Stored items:
BEGIN
theorem test_ep_bind :
    let c := op 0x6000 8 [(9, 39), (5, 24), (40, 8), (1, 7)]
    let d := op 0x6000 8 [(8, 39), (5, 24), (40, 8), (1, 7)]
    takes Op.epBind c bindable = true ∧ (Tab.get {} bindable.blk.dir.ctxs 9).valid = true
    ∧ (Tab.get {} bindable.blk.swCfg.carriers (5 / 512 * 65536 + 40)).purpose = 2 ∧ Tab.wf {} bindable.blk.dir.ctxs = true
    ∧ takes Op.epBind d bindable = true ∧ (Tab.get {} bindable.blk.dir.ctxs 8).valid = false ∧ bindable.blk.dir.latent = []
    ∧ takes Op.epUnbind (op 0x6000 8 [(1, 26)]) bindable = true := by decide +kernel
theorem test_aging_and_outage :
    takes Op.agingConfig (op 0x6000 8 [(1000, 32)]) sv = true ∧ takes Op.outageConfig (op 0x6000 8 [(1, 63), (100, 46)]) sv = true
    ∧ (op 0x6000 8 [(1000, 32)]).f 0 63 32 ≠ sv.blk.dir.ageT ∧ sv.blk.dir.ages.Pairwise (fun x y => y.1 < x.1)
    ∧ (onDir (fun d => { d with ages := [(0, 1000)] })).blk.dir.ageT = 1000
    ∧ sv.blk.dir.outEnable = false ∧ sv.blk.dir.events = [] ∧ takes Op.outageConfig (op 0x6000 8 [(100, 46)]) (onDir (fun d => { d with outEnable := true })) = true
    := by decide +kernel
theorem test_flow_write :
    let c := wide 64 (List.replicate 64 0) (op 0x1011 8 [(1114178, 42), (1, 29)])
    takes Op.flowWrite c sv = true ∧ c.b 0 28 = false ∧ sv.blk.flowsOwned c = true ∧ Tab.wf {} sv.blk.dir.flows = true
    ∧ takes Op.flowWrite { c with inl := c.inl + 2 ^ 28 } sv = true ∧ (sv.blk.cipherNow 1114178).mode = 0
    ∧ ((onCip (fun x => { x with cfg := [(0, Tab.set {} [] 1114178 { mode := 1, slot := 1 })] })).blk.cipherNow 1114178).mode ≠ 0 := by
  decide +kernel

theorem test_parse_node_write :
    let c := wide 64 (List.replicate 64 0) (op 0x7001 8 [(1, 49)])
    takes Op.parseNodeWrite c sv = true ∧ Tab.wf [] (sv.blk.clsCfg.side (sideOf c)).nodes = true := by decide +kernel
theorem test_rule_write :
    let c := wide 128 (List.replicate 128 0) (op 0x7001 8 [(32768, 48), (1, 39)])
    takes Op.ruleWrite c sv = true ∧ mayAct c.tenant (sv.blk.ruleOwner 32768) = true ∧ Tab.wf {} sv.blk.clsCfg.rules = true
    ∧ takes Op.ruleWrite { c with tenant := 3 } sv = true ∧ mayAct 3 (sv.blk.ruleOwner 32768) = false
    ∧ ruleDenied sv.blk 3 (ruleOf c.ext 0) = false := by decide +kernel
theorem test_hash_config :
    let c := op 0x7001 16 [(3, 60), (1082331758592, 12), (305419896, 96)]
    takes Op.hashConfig c sv = true ∧ Tab.wf {} (sv.blk.clsCfg.side (sideOf c)).hashes = true := by decide +kernel
theorem test_indirection_write :
    let c := wide 4 [0x80, 0x80, 0x80, 0x61] (op 0x7001 8 [(5, 58), (21, 49), (1, 39)])
    takes Op.indirectionWrite c sv = true ∧ Tab.wf 0 (sv.blk.clsCfg.side (sideOf c)).ind = true
    ∧ takes Op.exceptionConfig (op 0x7000 8 [(2, 39), (1, 31)]) sv = true := by decide +kernel
theorem test_port_config :
    takes Op.portConfigPort (op 0x2008 8 [(1, 60)]) sv = true ∧ Tab.get 0 sv.blk.sw.modes 1 ≠ 1
    ∧ takes Op.portConfigPort (op 0x2008 8 []) sv = true ∧ Tab.get 0 sv.blk.sw.modes 1 = 0
    ∧ Tab.wf 0 sv.blk.sw.modes = true ∧ Tab.wf {} sv.blk.sw.subs = true := by decide +kernel
theorem test_sub_port_config :
    takes Op.portConfigSubPort (op 0x2000 8 [(1, 62), (1, 61), (9216, 46)]) sv = true ∧ sv.blk.subFormed 0 = true
    ∧ takes Op.portConfigSubPort (op 0x2000 8 [(1, 62), (9216, 46)]) sv = true
    ∧ takes Op.portConfigSubPort (op 0x2001 8 [(1, 62), (9216, 46)]) sv = true ∧ sv.blk.subFormed 1 = false := by decide +kernel
theorem test_host_ring_config :
    takes Op.portConfigHost (op 0xE000 16 [(2, 62), (1, 54), (6, 49), (1, 41), (805306368, 64)]) sv = true ∧ Tab.wf {} sv.blk.sw.rings = true
    := by decide +kernel
theorem test_queue_config :
    takes Op.queueConfig (op 0x8000 8 [(3, 56), (1, 52), (4, 44)]) sv = true ∧ sv.blk.portBad 3 (fieldAt 0 56) = none
    ∧ takes Op.thresholdConfig (op 0x8000 8 [(6, 60), (10, 56)]) sv = true
    ∧ takes Op.mirrorConfigPort (op 0x3000 8 [(3, 55), (1, 54)]) sv = true
    ∧ takes Op.mirrorConfigEncap (op 0x3000 24 [(1, 63), (1, 62)]) sv = true
    ∧ takes Op.sampleConfig (op 0x8000 8 [(3, 56), (5, 31)]) sv = true := by decide +kernel
theorem test_carrier_map :
    takes Op.carrierMap (op 0x1000 8 [(256, 41), (2, 38)]) sv = true ∧ sv.blk.standardBars 256 2 = false
    ∧ takes Op.carrierMap (op 0x1000 8 [(256, 41), (2, 38)]) (onTree (fun x => { x with mode := .xgs })) = true
    ∧ (onTree (fun x => { x with mode := .xgs })).blk.standardBars 256 2 = true := by decide +kernel

/-- Carrier 40 of tree 0 carries Ethernet. -/
def ethernet : State := onSw (fun w => { w with cfg := [(0, { carriers := Tab.set {} [] 40 { purpose := 1 } })] })

theorem test_carrier_group :
    let c := wide 4 [40, 0, 0, 0] (op 0x8000 8 [(1, 63), (2, 53), (1, 46)])
    let d := wide 4 [40, 0, 0, 0] (op 0x8000 8 [(1, 63), (2, 53), (1, 46)])
    takes Op.carrierMapGroup c ethernet = true ∧ leNat ((c.ext.drop 0).take 4) = 40
    ∧ (Tab.get {} ethernet.blk.swCfg.carriers 40).purpose = 1
    ∧ takes Op.carrierMapGroup d sv = true ∧ (Tab.get {} sv.blk.swCfg.carriers 40).purpose ≠ 1 := by decide +kernel
theorem test_frer_config :
    takes Op.frerConfig (op 0x8000 8 [(1, 52), (1, 51), (1, 50), (8, 44)]) sv = true ∧ sv.blk.subFormed 8 = true
    ∧ takes Op.frerConfig (op 0x8000 8 [(1, 52)]) sv = true := by decide +kernel
theorem test_frame_inject :
    let c := wide 60 (List.replicate 60 0) (op 0x8000 8 [(60, 22)])
    takes Op.frameInject c sv = true ∧ c.f 0 63 61 = 0 ∧ sv.blk.subFormed 0 = true
    ∧ takes Op.frameInject { c with inl := at_ [(3, 61), (60, 22)] } sv = true
    ∧ takes Op.frameInject { c with inl := at_ [(5, 61), (60, 22)] } sv = true
    ∧ takes Op.frameInject { c with tenant := 4 } sv = true := by decide +kernel

/-- A key of ones, at word 5. -/
def key5 : Nat × Nat := (2 ^ 256 - 1, 320)

theorem test_key_load_endpoint :
    let c := op 0x9000 80 [(1, 61), (3, 29), (9, 103), (1048576, 128), (8, 192), key5]
    let d := op 0x9000 80 [(1, 61), (1, 60), (3, 29), (9, 103), (1048576, 128), (8, 192), key5]
    takes Op.keyLoadEndpoint c bindable = true ∧ c.b 0 60 = false ∧ mayAct c.tenant (bindable.blk.endpointOwner 9) = true
    ∧ (Tab.get {} bindable.blk.dir.ctxs 9).valid = true ∧ bindable.blk.dir.latent = [] ∧ bindable.blk.dir.faults = []
    ∧ takes Op.keyLoadEndpoint d bindable = true ∧ bindable.blk.loadedKey d = none ∧ (bindable.blk.loadOp d 0 9).2 = true
    ∧ (bindable.blk.loadedKey c).isSome = true ∧ (Tab.get {} bindable.blk.dir.ctxs 8).valid = false := by decide +kernel
/-- An unwrap that mismatches twice, under a load key. -/
theorem test_key_load_mismatch :
    let d := op 0x9000 80 [(1, 61), (1, 60), (3, 29), (9, 103), (1048576, 128), (8, 192), key5]
    let s := on (fun _ => { bindable.blk with cip := { bindable.blk.cip with
      loadKeys := Tab.set [] [] 0 [1], upsets := [(9, 0, true, true)] } })
    takes Op.keyLoadEndpoint d s = true ∧ (s.blk.loadOp d (cipherOfEp 9) 9).2 = false := by decide +kernel
theorem test_key_load_carrier :
    let c := op 0x9000 80 [(1, 62), (1, 61), (1, 27), (40, 106), key5]
    takes Op.keyLoadCarrier c ethernet = true ∧ c.b 0 60 = false ∧ ethernet.blk.slotActive 40 1 = false
    ∧ mayAct c.tenant (ethernet.blk.carrierOwner 40) = true ∧ (ethernet.blk.tree 0).mode = .native
    ∧ (ethernet.blk.loadOp c 0 40).2 = true ∧ (ethernet.blk.loadedKey c).isSome = true ∧ ethernet.blk.cip.upsets = []
    ∧ takes Op.keyLoadCarrier c (onTree (fun x => { x with mode := .xgs })) = true
    ∧ ((onTree (fun x => { x with mode := .xgs })).blk.tree 0).mode ≠ .native
    ∧ (onTree (fun x => { x with mode := .xgs })).blk.slotActive 40 1 = false := by decide +kernel

/-- Carrier 40 is ciphered under its slot 1. -/
def ciphered : State := { ethernet with blk := { ethernet.blk with
  cip := { ethernet.blk.cip with cfg := [(0, Tab.set {} [] 40 { mode := 1, slot := 1 })] } } }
END
Instructions for the task:
Please find, in the entries above, every line where "loadOp" occurs, and copy it.

Written answer:
    ∧ takes Op.keyLoadEndpoint d bindable = true ∧ bindable.blk.loadedKey d = none ∧ (bindable.blk.loadOp d 0 9).2 = true
    takes Op.keyLoadEndpoint d s = true ∧ (s.blk.loadOp d (cipherOfEp 9) 9).2 = false := by decide +kernel
    ∧ (ethernet.blk.loadOp c 0 40).2 = true ∧ (ethernet.blk.loadedKey c).isSome = true ∧ ethernet.blk.cip.upsets = []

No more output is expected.